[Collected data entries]
-- ==== Sys2Proof/Laws/Host.lean ====
section
/-! SUPPORT. What the host port answers, and what a step of the HOST can do. -/

namespace Sys2Proof.Machine

theorem hostTarget_cmd (p : Params) : hostTarget p (p.hostBase + 0x0) 4 = .ok .cmd := by
  simp [hostTarget, hostRegAt]
theorem hostTarget_cmdReady (p : Params) : hostTarget p (p.hostBase + 0x4) 4 = .ok .cmdReady := by
  simp [hostTarget, hostRegAt]
theorem hostTarget_resp (p : Params) : hostTarget p (p.hostBase + 0x8) 4 = .ok .resp := by
  simp [hostTarget, hostRegAt]
theorem hostTarget_respValid (p : Params) : hostTarget p (p.hostBase + 0xC) 4 = .ok .respValid := by
  simp [hostTarget, hostRegAt]

theorem hostTarget_outside {p : Params} {addr size : Nat} (h : addr < p.hostBase ∨ p.hostBase + 16 ≤ addr) :
    hostTarget p addr size = .error (.hostAccessOutside addr) := by
  unfold hostTarget
  rcases h with h | h
  · rw [if_pos h]
  · rw [if_neg (by omega), if_pos (by omega)]

theorem hostTarget_notAWord {p : Params} {addr size : Nat} (h1 : p.hostBase ≤ addr) (h2 : addr < p.hostBase + 16)
    (h : size ≠ 4 ∨ (addr - p.hostBase) % 4 ≠ 0) :
    hostTarget p addr size = .error (.hostAccessNotAWord addr size) := by
  unfold hostTarget
  rw [if_neg (by omega), if_neg (by omega)]
  by_cases hs : size ≠ 4
  · rw [if_pos hs]
  · have h4 := h.resolve_left hs
    rw [if_neg hs]
    have : hostRegAt (addr - p.hostBase) = none := by
      unfold hostRegAt
      rw [if_neg, if_neg, if_neg, if_neg] <;> omega
    rw [this]

/-- A HOST that has begun to wait is not ready before its wait is over. -/
theorem hostReady_notBefore {u : State} {n : Nat} {rest : List (Nat × HostAction)}
    (hs : u.hostScript = notBefore n rest) (h : u.ticks < n) : u.hostReady = false := by
  cases rest with
  | nil => simp [State.hostReady, hs, notBefore]
  | cons x r => simp [State.hostReady, hs, notBefore]; omega

/-- What an action other than the reset may change of the mailbox, and that it changes nothing else of the block. -/
theorem hostAct_frame {a : HostAction} {rest : List (Nat × HostAction)} {s t : State}
    (h : hostAct a rest s = .next t) (ha : ∀ slave, a ≠ .reset slave) :
    t = { s with
      cmdWord := t.cmdWord, cmdValid := t.cmdValid, respValid := t.respValid, hostLog := t.hostLog,
      hostScript := t.hostScript, hostPolled := t.hostPolled, hostDone := t.hostDone } ∧
    (s.cmdValid = true → t.cmdValid = true ∧ t.cmdWord = s.cmdWord) ∧ (t.respValid = true → s.respValid = true) := by
  cases a with
  | read addr size =>
    simp only [hostAct] at h
    split at h
    · rename_i r _
      cases h
      cases r <;> simp [State.hostNext, State.hostReads, State.afterHostRead, State.consumeResponse]
    · cases h
  | write addr size v =>
    simp only [hostAct] at h
    split at h
    · rename_i r _
      cases h
      cases r <;> simp [State.hostNext, State.hostWrites, State.afterHostWrite, State.postCommand]
      cases hv : s.cmdValid <;> simp [hv]
    · cases h
  | post w =>
    simp only [hostAct] at h
    split at h
    · cases h
      simp [State.hostNext, State.hostWrites, State.afterHostWrite, State.postCommand]
      cases hv : s.cmdValid <;> simp [hv]
    · cases h
      simp [State.hostPoll, State.hostReads, State.afterHostRead]
  | take =>
    simp only [hostAct] at h
    split at h <;> cases h <;>
      simp [State.hostNext, State.hostPoll, State.hostReads, State.afterHostRead, State.consumeResponse]
  | wait n => cases h; simp [State.hostNext]
  | reset slave => exact absurd rfl (ha slave)

/-- A step of the HOST that is not the reset changes the mailbox and the HOST's own records, nothing else. -/
theorem hostStep_frame {s t : State} (h : hostStep s = .next t) (hr : s.hostReady = true)
    (hn : ∀ n slave rest, s.hostScript ≠ (n, .reset slave) :: rest) :
    t = { s with
      cmdWord := t.cmdWord, cmdValid := t.cmdValid, respValid := t.respValid, hostLog := t.hostLog,
      hostScript := t.hostScript, hostPolled := t.hostPolled, hostDone := t.hostDone } ∧
    (s.cmdValid = true → t.cmdValid = true ∧ t.cmdWord = s.cmdWord) ∧ (t.respValid = true → s.respValid = true) := by
  unfold hostStep at h
  split at h
  · rename_i hs; simp [State.hostReady, hs] at hr
  · rename_i n a rest hs
    exact hostAct_frame h fun slave e => hn n slave rest (e ▸ hs)

/-- A step of the HOST is the reset or none. -/
theorem hostStep_cases {s t : State} (h : hostStep s = .next t) (hr : s.hostReady = true) :
    (∃ n slave rest, s.hostScript = (n, .reset slave) :: rest ∧ t = s.resetNow slave rest) ∨
    (∀ n slave rest, s.hostScript ≠ (n, .reset slave) :: rest) := by
  unfold hostStep at h
  split at h
  · rename_i hs; simp [State.hostReady, hs] at hr
  · rename_i n a rest hs
    cases a with
    | reset slave => exact .inl ⟨n, slave, rest, hs, by simp only [hostAct] at h; cases h; rfl⟩
    | read _ _ => exact .inr (by rw [hs]; intros; simp)
    | write _ _ _ => exact .inr (by rw [hs]; intros; simp)
    | post _ => exact .inr (by rw [hs]; intros; simp)
    | take => exact .inr (by rw [hs]; intros; simp)
    | wait _ => exact .inr (by rw [hs]; intros; simp)

end Sys2Proof.Machine
end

#### [Assignment]
Would you transcribe the records above exactly, leaving nothing out?

#### [Answer to this task]
-- ==== Sys2Proof/Laws/Host.lean ====
section
/-! SUPPORT. What the host port answers, and what a step of the HOST can do. -/

namespace Sys2Proof.Machine

theorem hostTarget_cmd (p : Params) : hostTarget p (p.hostBase + 0x0) 4 = .ok .cmd := by
  simp [hostTarget, hostRegAt]
theorem hostTarget_cmdReady (p : Params) : hostTarget p (p.hostBase + 0x4) 4 = .ok .cmdReady := by
  simp [hostTarget, hostRegAt]
theorem hostTarget_resp (p : Params) : hostTarget p (p.hostBase + 0x8) 4 = .ok .resp := by
  simp [hostTarget, hostRegAt]
theorem hostTarget_respValid (p : Params) : hostTarget p (p.hostBase + 0xC) 4 = .ok .respValid := by
  simp [hostTarget, hostRegAt]

theorem hostTarget_outside {p : Params} {addr size : Nat} (h : addr < p.hostBase ∨ p.hostBase + 16 ≤ addr) :
    hostTarget p addr size = .error (.hostAccessOutside addr) := by
  unfold hostTarget
  rcases h with h | h
  · rw [if_pos h]
  · rw [if_neg (by omega), if_pos (by omega)]

theorem hostTarget_notAWord {p : Params} {addr size : Nat} (h1 : p.hostBase ≤ addr) (h2 : addr < p.hostBase + 16)
    (h : size ≠ 4 ∨ (addr - p.hostBase) % 4 ≠ 0) :
    hostTarget p addr size = .error (.hostAccessNotAWord addr size) := by
  unfold hostTarget
  rw [if_neg (by omega), if_neg (by omega)]
  by_cases hs : size ≠ 4
  · rw [if_pos hs]
  · have h4 := h.resolve_left hs
    rw [if_neg hs]
    have : hostRegAt (addr - p.hostBase) = none := by
      unfold hostRegAt
      rw [if_neg, if_neg, if_neg, if_neg] <;> omega
    rw [this]

/-- A HOST that has begun to wait is not ready before its wait is over. -/
theorem hostReady_notBefore {u : State} {n : Nat} {rest : List (Nat × HostAction)}
    (hs : u.hostScript = notBefore n rest) (h : u.ticks < n) : u.hostReady = false := by
  cases rest with
  | nil => simp [State.hostReady, hs, notBefore]
  | cons x r => simp [State.hostReady, hs, notBefore]; omega

/-- What an action other than the reset may change of the mailbox, and that it changes nothing else of the block. -/
theorem hostAct_frame {a : HostAction} {rest : List (Nat × HostAction)} {s t : State}
    (h : hostAct a rest s = .next t) (ha : ∀ slave, a ≠ .reset slave) :
    t = { s with
      cmdWord := t.cmdWord, cmdValid := t.cmdValid, respValid := t.respValid, hostLog := t.hostLog,
      hostScript := t.hostScript, hostPolled := t.hostPolled, hostDone := t.hostDone } ∧
    (s.cmdValid = true → t.cmdValid = true ∧ t.cmdWord = s.cmdWord) ∧ (t.respValid = true → s.respValid = true) := by
  cases a with
  | read addr size =>
    simp only [hostAct] at h
    split at h
    · rename_i r _
      cases h
      cases r <;> simp [State.hostNext, State.hostReads, State.afterHostRead, State.consumeResponse]
    · cases h
  | write addr size v =>
    simp only [hostAct] at h
    split at h
    · rename_i r _
      cases h
      cases r <;> simp [State.hostNext, State.hostWrites, State.afterHostWrite, State.postCommand]
      cases hv : s.cmdValid <;> simp [hv]
    · cases h
  | post w =>
    simp only [hostAct] at h
    split at h
    · cases h
      simp [State.hostNext, State.hostWrites, State.afterHostWrite, State.postCommand]
      cases hv : s.cmdValid <;> simp [hv]
    · cases h
      simp [State.hostPoll, State.hostReads, State.afterHostRead]
  | take =>
    simp only [hostAct] at h
    split at h <;> cases h <;>
      simp [State.hostNext, State.hostPoll, State.hostReads, State.afterHostRead, State.consumeResponse]
  | wait n => cases h; simp [State.hostNext]
  | reset slave => exact absurd rfl (ha slave)

/-- A step of the HOST that is not the reset changes the mailbox and the HOST's own records, nothing else. -/
theorem hostStep_frame {s t : State} (h : hostStep s = .next t) (hr : s.hostReady = true)
    (hn : ∀ n slave rest, s.hostScript ≠ (n, .reset slave) :: rest) :
    t = { s with
      cmdWord := t.cmdWord, cmdValid := t.cmdValid, respValid := t.respValid, hostLog := t.hostLog,
      hostScript := t.hostScript, hostPolled := t.hostPolled, hostDone := t.hostDone } ∧
    (s.cmdValid = true → t.cmdValid = true ∧ t.cmdWord = s.cmdWord) ∧ (t.respValid = true → s.respValid = true) := by
  unfold hostStep at h
  split at h
  · rename_i hs; simp [State.hostReady, hs] at hr
  · rename_i n a rest hs
    exact hostAct_frame h fun slave e => hn n slave rest (e ▸ hs)

/-- A step of the HOST is the reset or none. -/
theorem hostStep_cases {s t : State} (h : hostStep s = .next t) (hr : s.hostReady = true) :
    (∃ n slave rest, s.hostScript = (n, .reset slave) :: rest ∧ t = s.resetNow slave rest) ∨
    (∀ n slave rest, s.hostScript ≠ (n, .reset slave) :: rest) := by
  unfold hostStep at h
  split at h
  · rename_i hs; simp [State.hostReady, hs] at hr
  · rename_i n a rest hs
    cases a with
    | reset slave => exact .inl ⟨n, slave, rest, hs, by simp only [hostAct] at h; cases h; rfl⟩
    | read _ _ => exact .inr (by rw [hs]; intros; simp)
    | write _ _ _ => exact .inr (by rw [hs]; intros; simp)
    | post _ => exact .inr (by rw [hs]; intros; simp)
    | take => exact .inr (by rw [hs]; intros; simp)
    | wait _ => exact .inr (by rw [hs]; intros; simp)

end Sys2Proof.Machine
end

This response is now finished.